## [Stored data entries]
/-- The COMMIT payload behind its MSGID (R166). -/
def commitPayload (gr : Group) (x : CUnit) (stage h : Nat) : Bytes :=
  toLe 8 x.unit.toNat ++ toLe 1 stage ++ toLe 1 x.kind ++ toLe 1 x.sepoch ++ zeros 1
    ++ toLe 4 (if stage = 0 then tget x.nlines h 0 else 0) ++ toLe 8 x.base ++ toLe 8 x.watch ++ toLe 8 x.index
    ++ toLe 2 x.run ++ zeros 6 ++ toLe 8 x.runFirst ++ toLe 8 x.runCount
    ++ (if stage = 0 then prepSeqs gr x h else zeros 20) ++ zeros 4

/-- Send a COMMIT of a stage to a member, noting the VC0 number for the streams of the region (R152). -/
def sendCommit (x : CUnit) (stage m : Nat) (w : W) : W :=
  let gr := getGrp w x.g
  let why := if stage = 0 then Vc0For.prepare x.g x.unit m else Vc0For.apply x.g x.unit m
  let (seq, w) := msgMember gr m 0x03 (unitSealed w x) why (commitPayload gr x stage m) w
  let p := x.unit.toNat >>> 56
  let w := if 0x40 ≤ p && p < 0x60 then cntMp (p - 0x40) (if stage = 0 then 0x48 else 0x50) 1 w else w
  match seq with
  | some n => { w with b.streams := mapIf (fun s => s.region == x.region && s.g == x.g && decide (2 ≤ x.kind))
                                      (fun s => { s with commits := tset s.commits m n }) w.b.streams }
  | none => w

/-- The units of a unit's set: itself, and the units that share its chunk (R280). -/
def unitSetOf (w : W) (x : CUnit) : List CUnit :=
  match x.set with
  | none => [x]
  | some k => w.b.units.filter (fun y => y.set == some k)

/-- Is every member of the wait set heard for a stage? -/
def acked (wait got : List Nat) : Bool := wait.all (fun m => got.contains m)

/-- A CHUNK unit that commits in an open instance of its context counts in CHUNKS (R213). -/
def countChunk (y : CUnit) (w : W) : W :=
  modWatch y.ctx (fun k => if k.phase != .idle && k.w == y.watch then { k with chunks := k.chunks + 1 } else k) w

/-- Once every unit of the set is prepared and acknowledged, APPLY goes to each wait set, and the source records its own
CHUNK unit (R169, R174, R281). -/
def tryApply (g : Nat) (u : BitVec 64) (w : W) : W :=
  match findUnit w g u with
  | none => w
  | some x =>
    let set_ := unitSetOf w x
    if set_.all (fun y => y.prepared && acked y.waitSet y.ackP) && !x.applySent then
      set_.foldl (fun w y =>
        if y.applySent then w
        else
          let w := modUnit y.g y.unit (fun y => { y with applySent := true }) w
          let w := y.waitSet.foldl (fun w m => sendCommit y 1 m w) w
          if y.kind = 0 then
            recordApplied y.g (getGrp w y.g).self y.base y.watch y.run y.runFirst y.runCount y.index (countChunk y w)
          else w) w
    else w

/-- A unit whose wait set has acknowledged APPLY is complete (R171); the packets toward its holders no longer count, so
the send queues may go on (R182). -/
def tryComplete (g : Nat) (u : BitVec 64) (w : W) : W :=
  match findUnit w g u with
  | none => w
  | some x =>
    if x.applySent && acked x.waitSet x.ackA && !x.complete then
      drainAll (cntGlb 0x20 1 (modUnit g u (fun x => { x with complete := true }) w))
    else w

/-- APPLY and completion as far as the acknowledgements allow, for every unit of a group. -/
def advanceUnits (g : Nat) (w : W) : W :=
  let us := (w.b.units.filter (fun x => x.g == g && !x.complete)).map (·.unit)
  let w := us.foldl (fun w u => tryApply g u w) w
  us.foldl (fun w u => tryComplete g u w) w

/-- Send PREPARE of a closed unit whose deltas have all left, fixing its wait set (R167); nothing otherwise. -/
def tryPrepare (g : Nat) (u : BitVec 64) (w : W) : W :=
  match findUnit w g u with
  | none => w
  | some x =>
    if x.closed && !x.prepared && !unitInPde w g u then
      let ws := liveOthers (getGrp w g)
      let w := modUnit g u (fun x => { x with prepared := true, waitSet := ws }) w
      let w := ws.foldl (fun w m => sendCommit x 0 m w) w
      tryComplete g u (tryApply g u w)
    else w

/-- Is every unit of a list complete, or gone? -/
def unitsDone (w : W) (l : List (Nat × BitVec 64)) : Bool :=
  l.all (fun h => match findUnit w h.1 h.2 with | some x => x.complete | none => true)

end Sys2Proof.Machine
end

## [TASK OBJECTIVE]
Print the data again exactly.

## [RESPONSE AREA]
/-- The COMMIT payload behind its MSGID (R166). -/
def commitPayload (gr : Group) (x : CUnit) (stage h : Nat) : Bytes :=
  toLe 8 x.unit.toNat ++ toLe 1 stage ++ toLe 1 x.kind ++ toLe 1 x.sepoch ++ zeros 1
    ++ toLe 4 (if stage = 0 then tget x.nlines h 0 else 0) ++ toLe 8 x.base ++ toLe 8 x.watch ++ toLe 8 x.index
    ++ toLe 2 x.run ++ zeros 6 ++ toLe 8 x.runFirst ++ toLe 8 x.runCount
    ++ (if stage = 0 then prepSeqs gr x h else zeros 20) ++ zeros 4

/-- Send a COMMIT of a stage to a member, noting the VC0 number for the streams of the region (R152). -/
def sendCommit (x : CUnit) (stage m : Nat) (w : W) : W :=
  let gr := getGrp w x.g
  let why := if stage = 0 then Vc0For.prepare x.g x.unit m else Vc0For.apply x.g x.unit m
  let (seq, w) := msgMember gr m 0x03 (unitSealed w x) why (commitPayload gr x stage m) w
  let p := x.unit.toNat >>> 56
  let w := if 0x40 ≤ p && p < 0x60 then cntMp (p - 0x40) (if stage = 0 then 0x48 else 0x50) 1 w else w
  match seq with
  | some n => { w with b.streams := mapIf (fun s => s.region == x.region && s.g == x.g && decide (2 ≤ x.kind))
                                      (fun s => { s with commits := tset s.commits m n }) w.b.streams }
  | none => w

/-- The units of a unit's set: itself, and the units that share its chunk (R280). -/
def unitSetOf (w : W) (x : CUnit) : List CUnit :=
  match x.set with
  | none => [x]
  | some k => w.b.units.filter (fun y => y.set == some k)

/-- Is every member of the wait set heard for a stage? -/
def acked (wait got : List Nat) : Bool := wait.all (fun m => got.contains m)

/-- A CHUNK unit that commits in an open instance of its context counts in CHUNKS (R213). -/
def countChunk (y : CUnit) (w : W) : W :=
  modWatch y.ctx (fun k => if k.phase != .idle && k.w == y.watch then { k with chunks := k.chunks + 1 } else k) w

/-- Once every unit of the set is prepared and acknowledged, APPLY goes to each wait set, and the source records its own
CHUNK unit (R169, R174, R281). -/
def tryApply (g : Nat) (u : BitVec 64) (w : W) : W :=
  match findUnit w g u with
  | none => w
  | some x =>
    let set_ := unitSetOf w x
    if set_.all (fun y => y.prepared && acked y.waitSet y.ackP) && !x.applySent then
      set_.foldl (fun w y =>
        if y.applySent then w
        else
          let w := modUnit y.g y.unit (fun y => { y with applySent := true }) w
          let w := y.waitSet.foldl (fun w m => sendCommit y 1 m w) w
          if y.kind = 0 then
            recordApplied y.g (getGrp w y.g).self y.base y.watch y.run y.runFirst y.runCount y.index (countChunk y w)
          else w) w
    else w

/-- A unit whose wait set has acknowledged APPLY is complete (R171); the packets toward its holders no longer count, so
the send queues may go on (R182). -/
def tryComplete (g : Nat) (u : BitVec 64) (w : W) : W :=
  match findUnit w g u with
  | none => w
  | some x =>
    if x.applySent && acked x.waitSet x.ackA && !x.complete then
      drainAll (cntGlb 0x20 1 (modUnit g u (fun x => { x with complete := true }) w))
    else w

/-- APPLY and completion as far as the acknowledgements allow, for every unit of a group. -/
def advanceUnits (g : Nat) (w : W) : W :=
  let us := (w.b.units.filter (fun x => x.g == g && !x.complete)).map (·.unit)
  let w := us.foldl (fun w u => tryApply g u w) w
  us.foldl (fun w u => tryComplete g u w) w

/-- Send PREPARE of a closed unit whose deltas have all left, fixing its wait set (R167); nothing otherwise. -/
def tryPrepare (g : Nat) (u : BitVec 64) (w : W) : W :=
  match findUnit w g u with
  | none => w
  | some x =>
    if x.closed && !x.prepared && !unitInPde w g u then
      let ws := liveOthers (getGrp w g)
      let w := modUnit g u (fun x => { x with prepared := true, waitSet := ws }) w
      let w := ws.foldl (fun w m => sendCommit x 0 m w) w
      tryComplete g u (tryApply g u w)
    else w

/-- Is every unit of a list complete, or gone? -/
def unitsDone (w : W) (l : List (Nat × BitVec 64)) : Bool :=
  l.all (fun h => match findUnit w h.1 h.2 with | some x => x.complete | none => true)

end Sys2Proof.Machine
end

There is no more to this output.